(Description of the task)
A stretch of the entries below is to be set down exactly, running from the line with "(s.triggerReceive).volCache = s.volCache := rfl" through the line with "(s.triggerReceive).clkExternal = s.clkExternal := rfl", both included, and no other line.
++++ Dataset extract
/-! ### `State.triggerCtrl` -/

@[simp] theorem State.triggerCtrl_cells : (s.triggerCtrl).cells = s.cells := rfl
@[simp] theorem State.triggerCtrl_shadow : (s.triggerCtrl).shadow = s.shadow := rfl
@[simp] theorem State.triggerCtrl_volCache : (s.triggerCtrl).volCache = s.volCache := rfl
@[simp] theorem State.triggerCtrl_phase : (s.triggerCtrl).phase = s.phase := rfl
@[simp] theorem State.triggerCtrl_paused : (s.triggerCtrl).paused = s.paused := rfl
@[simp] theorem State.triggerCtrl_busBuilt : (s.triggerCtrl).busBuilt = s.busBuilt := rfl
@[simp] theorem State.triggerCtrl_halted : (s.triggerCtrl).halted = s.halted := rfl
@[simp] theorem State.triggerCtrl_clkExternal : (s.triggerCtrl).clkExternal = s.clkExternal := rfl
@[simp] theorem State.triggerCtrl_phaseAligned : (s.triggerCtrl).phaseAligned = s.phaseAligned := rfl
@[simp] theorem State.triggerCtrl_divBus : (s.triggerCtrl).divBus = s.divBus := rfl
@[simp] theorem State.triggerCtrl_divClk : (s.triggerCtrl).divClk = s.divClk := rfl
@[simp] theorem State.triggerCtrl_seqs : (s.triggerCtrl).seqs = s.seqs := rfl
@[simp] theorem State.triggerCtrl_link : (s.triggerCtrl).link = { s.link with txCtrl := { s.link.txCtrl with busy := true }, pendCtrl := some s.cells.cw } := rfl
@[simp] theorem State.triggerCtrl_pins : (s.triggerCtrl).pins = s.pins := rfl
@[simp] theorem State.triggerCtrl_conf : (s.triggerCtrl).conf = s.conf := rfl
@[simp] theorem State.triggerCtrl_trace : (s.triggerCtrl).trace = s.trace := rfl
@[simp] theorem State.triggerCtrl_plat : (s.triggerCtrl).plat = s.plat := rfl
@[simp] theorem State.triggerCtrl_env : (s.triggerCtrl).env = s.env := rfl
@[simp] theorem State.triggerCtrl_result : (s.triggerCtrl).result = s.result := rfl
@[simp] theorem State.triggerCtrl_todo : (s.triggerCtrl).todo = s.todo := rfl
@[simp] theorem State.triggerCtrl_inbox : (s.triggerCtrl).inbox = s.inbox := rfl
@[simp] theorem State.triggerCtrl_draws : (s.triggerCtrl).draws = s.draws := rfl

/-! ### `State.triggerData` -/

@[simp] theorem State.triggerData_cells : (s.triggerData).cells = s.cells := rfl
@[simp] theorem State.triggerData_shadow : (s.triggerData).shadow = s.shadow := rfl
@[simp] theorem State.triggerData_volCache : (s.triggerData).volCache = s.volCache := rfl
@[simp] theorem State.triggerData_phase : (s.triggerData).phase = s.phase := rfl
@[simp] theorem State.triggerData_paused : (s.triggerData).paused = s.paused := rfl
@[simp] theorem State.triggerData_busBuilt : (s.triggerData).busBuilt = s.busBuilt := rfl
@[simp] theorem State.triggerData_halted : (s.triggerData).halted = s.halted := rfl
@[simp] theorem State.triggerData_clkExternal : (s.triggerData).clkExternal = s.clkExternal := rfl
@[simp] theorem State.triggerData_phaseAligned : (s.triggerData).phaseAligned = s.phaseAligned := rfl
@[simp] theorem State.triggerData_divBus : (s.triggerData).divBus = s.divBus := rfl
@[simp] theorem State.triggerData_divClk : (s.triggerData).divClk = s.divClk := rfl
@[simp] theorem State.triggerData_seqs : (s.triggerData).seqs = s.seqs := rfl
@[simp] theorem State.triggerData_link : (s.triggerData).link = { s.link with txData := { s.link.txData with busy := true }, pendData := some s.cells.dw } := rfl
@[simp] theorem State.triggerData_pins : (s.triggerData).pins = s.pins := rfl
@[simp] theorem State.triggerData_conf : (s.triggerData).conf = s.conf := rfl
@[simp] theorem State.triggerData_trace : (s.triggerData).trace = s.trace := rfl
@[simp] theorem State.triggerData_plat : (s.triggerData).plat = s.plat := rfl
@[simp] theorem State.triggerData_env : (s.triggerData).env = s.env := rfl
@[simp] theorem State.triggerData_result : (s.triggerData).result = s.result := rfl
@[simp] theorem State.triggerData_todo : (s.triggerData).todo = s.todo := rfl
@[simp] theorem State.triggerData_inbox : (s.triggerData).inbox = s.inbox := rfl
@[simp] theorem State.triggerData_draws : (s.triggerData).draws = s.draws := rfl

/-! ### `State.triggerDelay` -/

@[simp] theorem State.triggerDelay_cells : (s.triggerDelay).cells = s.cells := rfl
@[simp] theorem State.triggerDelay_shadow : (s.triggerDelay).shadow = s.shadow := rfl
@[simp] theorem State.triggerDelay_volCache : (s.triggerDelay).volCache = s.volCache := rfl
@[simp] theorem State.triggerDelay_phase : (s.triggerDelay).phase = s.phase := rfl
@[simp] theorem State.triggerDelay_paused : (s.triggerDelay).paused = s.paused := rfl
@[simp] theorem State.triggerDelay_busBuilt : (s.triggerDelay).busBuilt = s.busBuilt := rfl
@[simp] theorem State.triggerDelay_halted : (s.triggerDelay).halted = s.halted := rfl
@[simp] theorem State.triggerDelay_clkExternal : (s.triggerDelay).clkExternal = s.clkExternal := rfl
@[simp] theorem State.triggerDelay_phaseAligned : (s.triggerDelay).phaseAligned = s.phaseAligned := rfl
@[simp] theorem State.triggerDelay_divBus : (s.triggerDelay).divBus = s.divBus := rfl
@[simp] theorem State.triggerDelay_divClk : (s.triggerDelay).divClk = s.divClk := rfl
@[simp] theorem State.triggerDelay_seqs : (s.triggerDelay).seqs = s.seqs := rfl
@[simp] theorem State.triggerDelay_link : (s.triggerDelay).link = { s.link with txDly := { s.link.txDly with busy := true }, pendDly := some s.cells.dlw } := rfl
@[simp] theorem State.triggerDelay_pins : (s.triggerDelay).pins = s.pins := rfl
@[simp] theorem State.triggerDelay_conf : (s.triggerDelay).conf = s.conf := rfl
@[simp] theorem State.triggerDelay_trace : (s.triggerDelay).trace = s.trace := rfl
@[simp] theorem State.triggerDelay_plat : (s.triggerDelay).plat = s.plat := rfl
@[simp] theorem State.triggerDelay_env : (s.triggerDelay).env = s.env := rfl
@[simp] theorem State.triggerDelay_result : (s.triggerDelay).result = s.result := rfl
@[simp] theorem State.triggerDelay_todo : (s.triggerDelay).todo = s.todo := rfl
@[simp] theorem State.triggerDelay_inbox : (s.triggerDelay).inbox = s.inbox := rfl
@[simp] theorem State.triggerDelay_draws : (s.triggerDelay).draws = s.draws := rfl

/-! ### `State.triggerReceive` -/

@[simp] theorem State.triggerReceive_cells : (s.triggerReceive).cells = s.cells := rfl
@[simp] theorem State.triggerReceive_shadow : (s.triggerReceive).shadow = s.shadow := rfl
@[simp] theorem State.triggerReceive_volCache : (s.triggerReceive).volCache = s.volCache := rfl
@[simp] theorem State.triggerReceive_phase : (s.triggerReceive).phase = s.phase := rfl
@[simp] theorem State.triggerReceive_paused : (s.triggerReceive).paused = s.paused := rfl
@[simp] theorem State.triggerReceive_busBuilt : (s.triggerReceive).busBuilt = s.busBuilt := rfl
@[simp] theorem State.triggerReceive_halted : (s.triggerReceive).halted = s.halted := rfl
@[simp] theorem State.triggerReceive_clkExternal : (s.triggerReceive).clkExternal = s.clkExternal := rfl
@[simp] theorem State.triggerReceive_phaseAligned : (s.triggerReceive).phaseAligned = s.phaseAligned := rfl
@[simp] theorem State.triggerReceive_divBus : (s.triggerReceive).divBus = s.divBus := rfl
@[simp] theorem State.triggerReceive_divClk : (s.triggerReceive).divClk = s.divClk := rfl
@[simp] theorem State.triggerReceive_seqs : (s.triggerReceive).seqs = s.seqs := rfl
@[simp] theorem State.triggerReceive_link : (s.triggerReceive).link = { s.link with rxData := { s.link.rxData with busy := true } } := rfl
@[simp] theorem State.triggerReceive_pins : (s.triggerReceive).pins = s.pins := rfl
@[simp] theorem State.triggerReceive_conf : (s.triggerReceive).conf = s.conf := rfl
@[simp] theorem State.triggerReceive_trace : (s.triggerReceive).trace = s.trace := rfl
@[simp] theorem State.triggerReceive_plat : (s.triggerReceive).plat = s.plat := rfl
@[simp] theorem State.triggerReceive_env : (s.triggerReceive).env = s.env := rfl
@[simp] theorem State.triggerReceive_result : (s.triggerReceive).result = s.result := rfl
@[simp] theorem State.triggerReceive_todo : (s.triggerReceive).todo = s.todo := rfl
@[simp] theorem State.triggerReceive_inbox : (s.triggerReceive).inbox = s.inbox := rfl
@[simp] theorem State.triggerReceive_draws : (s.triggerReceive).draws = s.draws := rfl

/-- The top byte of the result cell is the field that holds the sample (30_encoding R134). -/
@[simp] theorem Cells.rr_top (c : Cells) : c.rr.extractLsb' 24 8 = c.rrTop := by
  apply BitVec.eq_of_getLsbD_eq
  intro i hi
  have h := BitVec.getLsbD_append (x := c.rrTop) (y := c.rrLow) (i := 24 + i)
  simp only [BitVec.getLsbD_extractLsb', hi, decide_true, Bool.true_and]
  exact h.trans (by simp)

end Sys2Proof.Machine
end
++++++++
(The completed task)
@[simp] theorem State.triggerReceive_volCache : (s.triggerReceive).volCache = s.volCache := rfl
@[simp] theorem State.triggerReceive_phase : (s.triggerReceive).phase = s.phase := rfl
@[simp] theorem State.triggerReceive_paused : (s.triggerReceive).paused = s.paused := rfl
@[simp] theorem State.triggerReceive_busBuilt : (s.triggerReceive).busBuilt = s.busBuilt := rfl
@[simp] theorem State.triggerReceive_halted : (s.triggerReceive).halted = s.halted := rfl
@[simp] theorem State.triggerReceive_clkExternal : (s.triggerReceive).clkExternal = s.clkExternal := rfl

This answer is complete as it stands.